--- Excerpted records ---
/-- The registers above `x` are as before. -/
theorem getV_afterFx65_other (s : State) {x q : Reg} (h : ¬ q ≤ x) : getV (afterFx65 s x) q = getV s q :=
  (getV_setRegisters_from s s.index.toNat x q).trans (if_neg (mt Fin.le_def.mpr h))

/-- A hundreds, tens or units digit of a byte fits a byte. -/
theorem digit_toNat {n : Nat} (h : n < 256) : (BitVec.ofNat 8 n).toNat = n := by
  rw [BitVec.toNat_ofNat, Nat.mod_eq_of_lt h]

/-! ### Obligations -/

/-- Settles O21: one write of `I`, of a 12-bit number. -/
theorem loadIndexSetsI : Obligations.LoadIndexSetsI := fun nnn s =>
  ⟨decodeWord_opAnnn nnn, _, exec_opAnnn nnn s, zextAddr_toNat nnn, by rw [setIndex_index, zextAddr_toNat]; omega,
    onlyIndex_setIndex s _⟩

/-- Settles O22: one write of `I`, of a 16-bit sum. -/
theorem addToIndexWraps : Obligations.AddToIndexWraps := fun x s =>
  ⟨decodeWord_opFx1E x, _, exec_opFx1E x s, by rw [setIndex_index, BitVec.toNat_add, zextByte_toNat],
    onlyIndex_setIndex s _⟩

/-- Settles O23: one write of `I`, of five times a byte. -/
theorem glyphIndexIsFiveTimes : Obligations.GlyphIndexIsFiveTimes := fun x s =>
  ⟨decodeWord_opFx29 x, _, exec_opFx29 x s, glyphIndex_toNat _, by rw [setIndex_index, glyphIndex_toNat]; omega,
    onlyIndex_setIndex s _⟩

/-- Settles O24: the block of the three digits is read back where it exists, and is not written where it does not. -/
theorem storeBcdWritesThreeDigits : Obligations.StoreBcdWritesThreeDigits := by
  intro x s
  have hb := (getV s x).isLt
  refine ⟨decodeWord_opFx33 x, fun hr hm => ⟨_, exec_opFx33_ok x hr, ?_, ?_, ?_, sameMemoryBut_afterFx33 s x,
    onlyMemory_setMem s _⟩, exec_opFx33_fault x⟩
  · exact (congrArg BitVec.toNat (readByte_afterFx33 s x (i := 0) rfl hr hm)).trans (digit_toNat (by omega))
  · exact (congrArg BitVec.toNat (readByte_afterFx33 s x (i := 1) rfl hr hm)).trans (digit_toNat (by omega))
  · exact (congrArg BitVec.toNat (readByte_afterFx33 s x (i := 2) rfl hr hm)).trans (digit_toNat (by omega))

/-- Settles O25: the block of the registers is read back where it exists, and is not written where it does not. -/
theorem storeRegistersWritesTheBlock : Obligations.StoreRegistersWritesTheBlock := fun x s =>
  ⟨decodeWord_opFx55 x,
    fun hr hm => ⟨_, exec_opFx55_ok hr, fun _ hi => readByte_afterFx55 s hi hr hm, indexAfter_toNat s x,
      sameMemoryBut_afterFx55 s x, onlyMemoryAndIndex_setIndex_setMem s _ _⟩,
    exec_opFx55_fault⟩

/-- Settles O26: the registers up to `x` are those of the block, where it exists. -/
theorem loadRegistersReadsTheBlock : Obligations.LoadRegistersReadsTheBlock := fun x s =>
  ⟨decodeWord_opFx65 x,
    fun hr => ⟨_, exec_opFx65_ok hr, fun _ hi => getV_afterFx65_loaded s hi,
      indexAfter_toNat s x, fun _ hq => getV_afterFx65_other s hq,
      onlyRegistersAndIndex_setIndex_setRegisters s _ _⟩,
    exec_opFx65_fault⟩

/-- Settles O27: a completed store had its block in range, so the load from the same index completes and reads it. -/
theorem storedRegistersLoadBack : Obligations.StoredRegistersLoadBack := by
  intro x s t regs hm ht
  obtain ⟨hrange, hnext⟩ := ifInRange_next (exec_opFx55 x s ▸ ht)
  obtain rfl : afterFx55 s x = t := Host.Outcome.next.inj hnext
  have hr : s.index.toNat + x.val < 0x1000 := by omega
  refine ⟨_, exec_opFx65_ok hr, fun i hi => ?_, indexAfter_congr x rfl⟩
  rw [getV_afterFx65_loaded _ hi]
  exact readByte_afterFx55 s hi hr hm

end Sys2Proof.Machine
end

section
/-!
PROOFS. The compositor (44_display.md): a drawing in progress against the set of pixels that its bits so far lie on, the
loops over columns and rows by induction, and the obligation O31.
-/

namespace Sys2Proof.Machine

/-! ### A drawing in progress -/

/-- `b` is the display `d` after each pixel of the set `C` has been under one sprite bit of 1, and no other pixel under
any (R153 to R157). -/
structure Blitted (C : Fin 64 → Fin 32 → Prop) (d : Display) (b : Blit) : Prop where
  inverted : ∀ cx cy, C cx cy → getPixel b.display cx cy = !getPixel d cx cy
  kept : ∀ cx cy, ¬ C cx cy → getPixel b.display cx cy = getPixel d cx cy
  collision : b.collision = true ↔ ∃ cx cy, C cx cy ∧ getPixel d cx cy = true
  dirty : b.display.dirty = true ↔ d.dirty = true ∨ ∃ cx cy, C cx cy

theorem blitted_start (d : Display) : Blitted (fun _ _ => False) d ⟨d, false⟩ where
  inverted := fun _ _ h => h.elim
  kept := fun _ _ _ => rfl
  collision := by simp
  dirty := by simp

theorem Blitted.congr {C C' : Fin 64 → Fin 32 → Prop} {d : Display} {b : Blit} (h : Blitted C d b)
    (hC : ∀ cx cy, C cx cy ↔ C' cx cy) : Blitted C' d b := by
  have : C = C' := funext fun cx => funext fun cy => propext (hC cx cy)
  exact this ▸ h

/-- A sprite bit of 1 on a pixel that none has been on before: the pixel still holds its first value. -/
theorem Blitted.pixel {C : Fin 64 → Fin 32 → Prop} {d : Display} {b : Blit} (h : Blitted C d b) (px : Fin 64)
    (py : Fin 32) (hnew : ¬ C px py) :
    Blitted (fun cx cy => C cx cy ∨ (px = cx ∧ py = cy)) d (blitPixel b px py) where
  inverted := by
    rintro cx cy (hC | ⟨rfl, rfl⟩)
    · have hne : ¬ (px = cx ∧ py = cy) := by rintro ⟨rfl, rfl⟩; exact hnew hC
      rw [blitPixel, getPixel_togglePixel, if_neg hne, h.inverted cx cy hC]
    · rw [blitPixel, getPixel_togglePixel, if_pos ⟨rfl, rfl⟩, h.kept px py hnew]
  kept := by
    intro cx cy hC
    obtain ⟨hold, hne⟩ := not_or.mp hC
    rw [blitPixel, getPixel_togglePixel, if_neg hne, h.kept cx cy hold]
  collision := by
    rw [blitPixel, Bool.or_eq_true, h.collision, h.kept px py hnew]
    constructor
    · rintro (⟨cx, cy, hC, hset⟩ | hset)
      · exact ⟨cx, cy, .inl hC, hset⟩
      · exact ⟨px, py, .inr ⟨rfl, rfl⟩, hset⟩
    · rintro ⟨cx, cy, hC | ⟨rfl, rfl⟩, hset⟩
      · exact .inl ⟨cx, cy, hC, hset⟩
      · exact .inr hset
  dirty := by
    rw [blitPixel, togglePixel_dirty]
    exact iff_of_true rfl (.inr ⟨px, py, .inr ⟨rfl, rfl⟩⟩)

/-! ### One row -/

/-- The first `k` columns of the sprite row `row`, drawn from column `ox` on at row `y`, have a bit of 1 on the
pixel. -/
def rowCovers (ox y : Nat) (row : Byte) (k : Nat) (cx : Fin 64) (cy : Fin 32) : Prop :=
  ∃ col < k, spriteBit row col = true ∧ wrapColumn (ox + col) = cx ∧ wrapRow y = cy

theorem rowCovers_zero (ox y : Nat) (row : Byte) (cx : Fin 64) (cy : Fin 32) : ¬ rowCovers ox y row 0 cx cy := by
  simp [rowCovers]

theorem rowCovers_succ (ox y : Nat) (row : Byte) (k : Nat) (cx : Fin 64) (cy : Fin 32) :
    rowCovers ox y row (k + 1) cx cy ↔
      rowCovers ox y row k cx cy ∨ (spriteBit row k = true ∧ wrapColumn (ox + k) = cx ∧ wrapRow y = cy) := by
  constructor
  · rintro ⟨col, hcol, hbit⟩
    obtain hlt | rfl := Nat.lt_succ_iff_lt_or_eq.mp hcol
    · exact .inl ⟨col, hlt, hbit⟩
    · exact .inr hbit
  · rintro (⟨col, hcol, hbit⟩ | hbit)
    · exact ⟨col, Nat.lt_succ_of_lt hcol, hbit⟩
    · exact ⟨k, Nat.lt_succ_self k, hbit⟩

/-- Two columns of one sprite row lie on different columns of the display. -/
theorem wrapColumn_inj {ox c c' : Nat} (hc : c < 8) (hc' : c' < 8) (h : wrapColumn (ox + c) = wrapColumn (ox + c')) :
    c = c' := by
  have := congrArg Fin.val h
  simp only [wrapColumn_val] at this
  omega

/-- Two rows of one sprite, which has at most 32, lie on different rows of the display. -/
theorem wrapRow_inj {oy r r' : Nat} (hr : r < 32) (hr' : r' < 32) (h : wrapRow (oy + r) = wrapRow (oy + r')) :
    r = r' := by
  have := congrArg Fin.val h
  simp only [wrapRow_val] at this
  omega

/-- The loop over the columns, by induction on how many are drawn. -/
theorem Blitted.columns {C : Fin 64 → Fin 32 → Prop} {d : Display} {b : Blit} (h : Blitted C d b) (ox y : Nat)
    (row : Byte) (hnew : ∀ cx cy, C cx cy → ¬ rowCovers ox y row 8 cx cy) (k : Nat) (hk : k ≤ 8) :
    Blitted (fun cx cy => C cx cy ∨ rowCovers ox y row k cx cy) d ((List.range k).foldl (blitBit ox y row) b) := by
  induction k with
  | zero => exact h.congr fun cx cy => (or_iff_left (rowCovers_zero ox y row cx cy)).symm
  | succ k ih =>
    specialize ih (by omega)
    rw [List.range_succ, List.foldl_append, List.foldl_cons, List.foldl_nil]
    by_cases hbit : spriteBit row k = true
    · have hfresh : ¬ (C (wrapColumn (ox + k)) (wrapRow y) ∨
          rowCovers ox y row k (wrapColumn (ox + k)) (wrapRow y)) := by
        rintro (hC | ⟨col, hcol, -, hx, -⟩)
        · exact hnew _ _ hC ⟨k, hk, hbit, rfl, rfl⟩
        · exact absurd (wrapColumn_inj (by omega) (by omega) hx) (by omega)
      rw [blitBit_one _ _ _ _ _ hbit]
      exact (ih.pixel _ _ hfresh).congr fun cx cy => by rw [rowCovers_succ, or_assoc]; simp [hbit]
    · rw [blitBit_zero _ _ _ _ _ (by simpa using hbit)]
      exact ih.congr fun cx cy => by rw [rowCovers_succ]; simp [hbit]

theorem Blitted.row {C : Fin 64 → Fin 32 → Prop} {d : Display} {b : Blit} (h : Blitted C d b) (ox y : Nat) (row : Byte)
    (hnew : ∀ cx cy, C cx cy → ¬ rowCovers ox y row 8 cx cy) :
    Blitted (fun cx cy => C cx cy ∨ rowCovers ox y row 8 cx cy) d (blitRow ox y row b) :=
  h.columns ox y row hnew 8 le_rfl

/-! ### All rows -/

theorem spriteCovers_nil (ox y : Nat) (cx : Fin 64) (cy : Fin 32) : ¬ spriteCovers ox y [] cx cy := by
  simp [spriteCovers]

theorem spriteCovers_cons (ox y : Nat) (row : Byte) (rest : List Byte) (cx : Fin 64) (cy : Fin 32) :
    spriteCovers ox y (row :: rest) cx cy ↔ rowCovers ox y row 8 cx cy ∨ spriteCovers ox (y + 1) rest cx cy := by
  constructor
  · rintro ⟨r, col, line, hline, hcol, hbit, hx, hy⟩
    cases r with
    | zero =>
      obtain rfl : row = line := by simpa using hline
      exact .inl ⟨col, hcol, hbit, Fin.ext hx, Fin.ext hy⟩
    | succ r => exact .inr ⟨r, col, line, hline, hcol, hbit, hx, by rw [← hy]; congr 1; omega⟩
  · rintro (⟨col, hcol, hbit, rfl, rfl⟩ | ⟨r, col, line, hline, hcol, hbit, hx, hy⟩)
    · exact ⟨0, col, row, rfl, hcol, hbit, rfl, rfl⟩
    · exact ⟨r + 1, col, line, hline, hcol, hbit, hx, by rw [← hy]; congr 1; omega⟩

/-- A row of the sprite has no pixel in common with the rows after it, of which there are at most 31. -/
theorem not_spriteCovers_of_rowCovers {ox y : Nat} {row : Byte} {rest : List Byte} {cx : Fin 64} {cy : Fin 32}
    (hlen : rest.length < 32) (h : rowCovers ox y row 8 cx cy) : ¬ spriteCovers ox (y + 1) rest cx cy := by
  rintro ⟨r, col, line, hline, -, -, -, hy⟩
  obtain ⟨-, -, -, -, rfl⟩ := h
  obtain ⟨hr, -⟩ := List.getElem?_eq_some_iff.mp hline
  rw [wrapRow_val] at hy
  omega

/-- The loop over the rows, by induction on them. -/
theorem Blitted.rows {C : Fin 64 → Fin 32 → Prop} {d : Display} {b : Blit} (h : Blitted C d b) (ox y : Nat)
    (rows : List Byte) (hlen : rows.length ≤ 32) (hnew : ∀ cx cy, C cx cy → ¬ spriteCovers ox y rows cx cy) :
    Blitted (fun cx cy => C cx cy ∨ spriteCovers ox y rows cx cy) d (blitRows ox y rows b) := by
  induction rows generalizing C b y with
  | nil => exact h.congr fun cx cy => (or_iff_left (spriteCovers_nil ox y cx cy)).symm
  | cons row rest ih =>
    have hrest : rest.length < 32 := hlen
    have hrow := h.row ox y row fun cx cy hC hcov => hnew cx cy hC ((spriteCovers_cons ..).mpr (.inl hcov))
    have hall := ih hrow (y + 1) hrest.le (by
      rintro cx cy (hC | hcov)
      · exact fun hlater => hnew cx cy hC ((spriteCovers_cons ..).mpr (.inr hlater))
      · exact not_spriteCovers_of_rowCovers hrest hcov)
    exact hall.congr fun cx cy => by rw [spriteCovers_cons, or_assoc]

/-- The whole drawing: the pixels under it are those the sprite covers. -/
theorem blitted_draw (ox oy : Nat) (rows : List Byte) (d : Display) (hlen : rows.length ≤ 32) :
    Blitted (spriteCovers ox oy rows) d (draw ox oy rows d) :=
  ((blitted_start d).rows ox oy rows hlen fun _ _ h => h.elim).congr fun _ _ => iff_of_eq (false_or _)

/-! ### Obligation -/

/-- Settles O31, by induction on the columns of a row and on the rows: as no two sprite bits share a pixel, each pixel
is inverted at most once, and a collision is seen in its first value. -/
theorem drawInvertsExactlyTheCoveredPixels : Obligations.DrawInvertsExactlyTheCoveredPixels := by
  intro ox oy rows d hlen
  have h := blitted_draw ox oy rows d (by omega)
  exact ⟨h.inverted, h.kept, h.collision, h.dirty, fun r r' c c' hr hr' hc hc' hx hy =>
    ⟨wrapRow_inj (by omega) (by omega) hy, wrapColumn_inj hc hc' hx⟩⟩

end Sys2Proof.Machine
end

section
/-!
PROOFS. The draw instruction (44_display.md): what its arm answers, and the obligations O30 and O32.
-/

namespace Sys2Proof.Machine

/-! ### The arm of the draw -/

/-- The drawing that Dxyn makes of the sprite it reads. -/
def drawn (s : State) (x y n : Fin 16) : Blit :=
  draw (getV s x).toNat (getV s y).toNat (readBlock s.mem s.index.toNat n.val) s.display

/-- The state after Dxyn, where its sprite exists. -/
def afterDxyn (s : State) (x y n : Fin 16) : State :=
  setVF (setDisplay s (drawn s x y n).display) (flagByte (drawn s x y n).collision)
---
▸ What is expected
Which lines run from the one holding "any (R153 to R157). -/" through the one holding "C' : Fin 64" in the records above? Repeat them exactly, both included, and nothing more.

▸ Result below
any (R153 to R157). -/
structure Blitted (C : Fin 64 → Fin 32 → Prop) (d : Display) (b : Blit) : Prop where
  inverted : ∀ cx cy, C cx cy → getPixel b.display cx cy = !getPixel d cx cy
  kept : ∀ cx cy, ¬ C cx cy → getPixel b.display cx cy = getPixel d cx cy
  collision : b.collision = true ↔ ∃ cx cy, C cx cy ∧ getPixel d cx cy = true
  dirty : b.display.dirty = true ↔ d.dirty = true ∨ ∃ cx cy, C cx cy

theorem blitted_start (d : Display) : Blitted (fun _ _ => False) d ⟨d, false⟩ where
  inverted := fun _ _ h => h.elim
  kept := fun _ _ _ => rfl
  collision := by simp
  dirty := by simp

theorem Blitted.congr {C C' : Fin 64 → Fin 32 → Prop} {d : Display} {b : Blit} (h : Blitted C d b)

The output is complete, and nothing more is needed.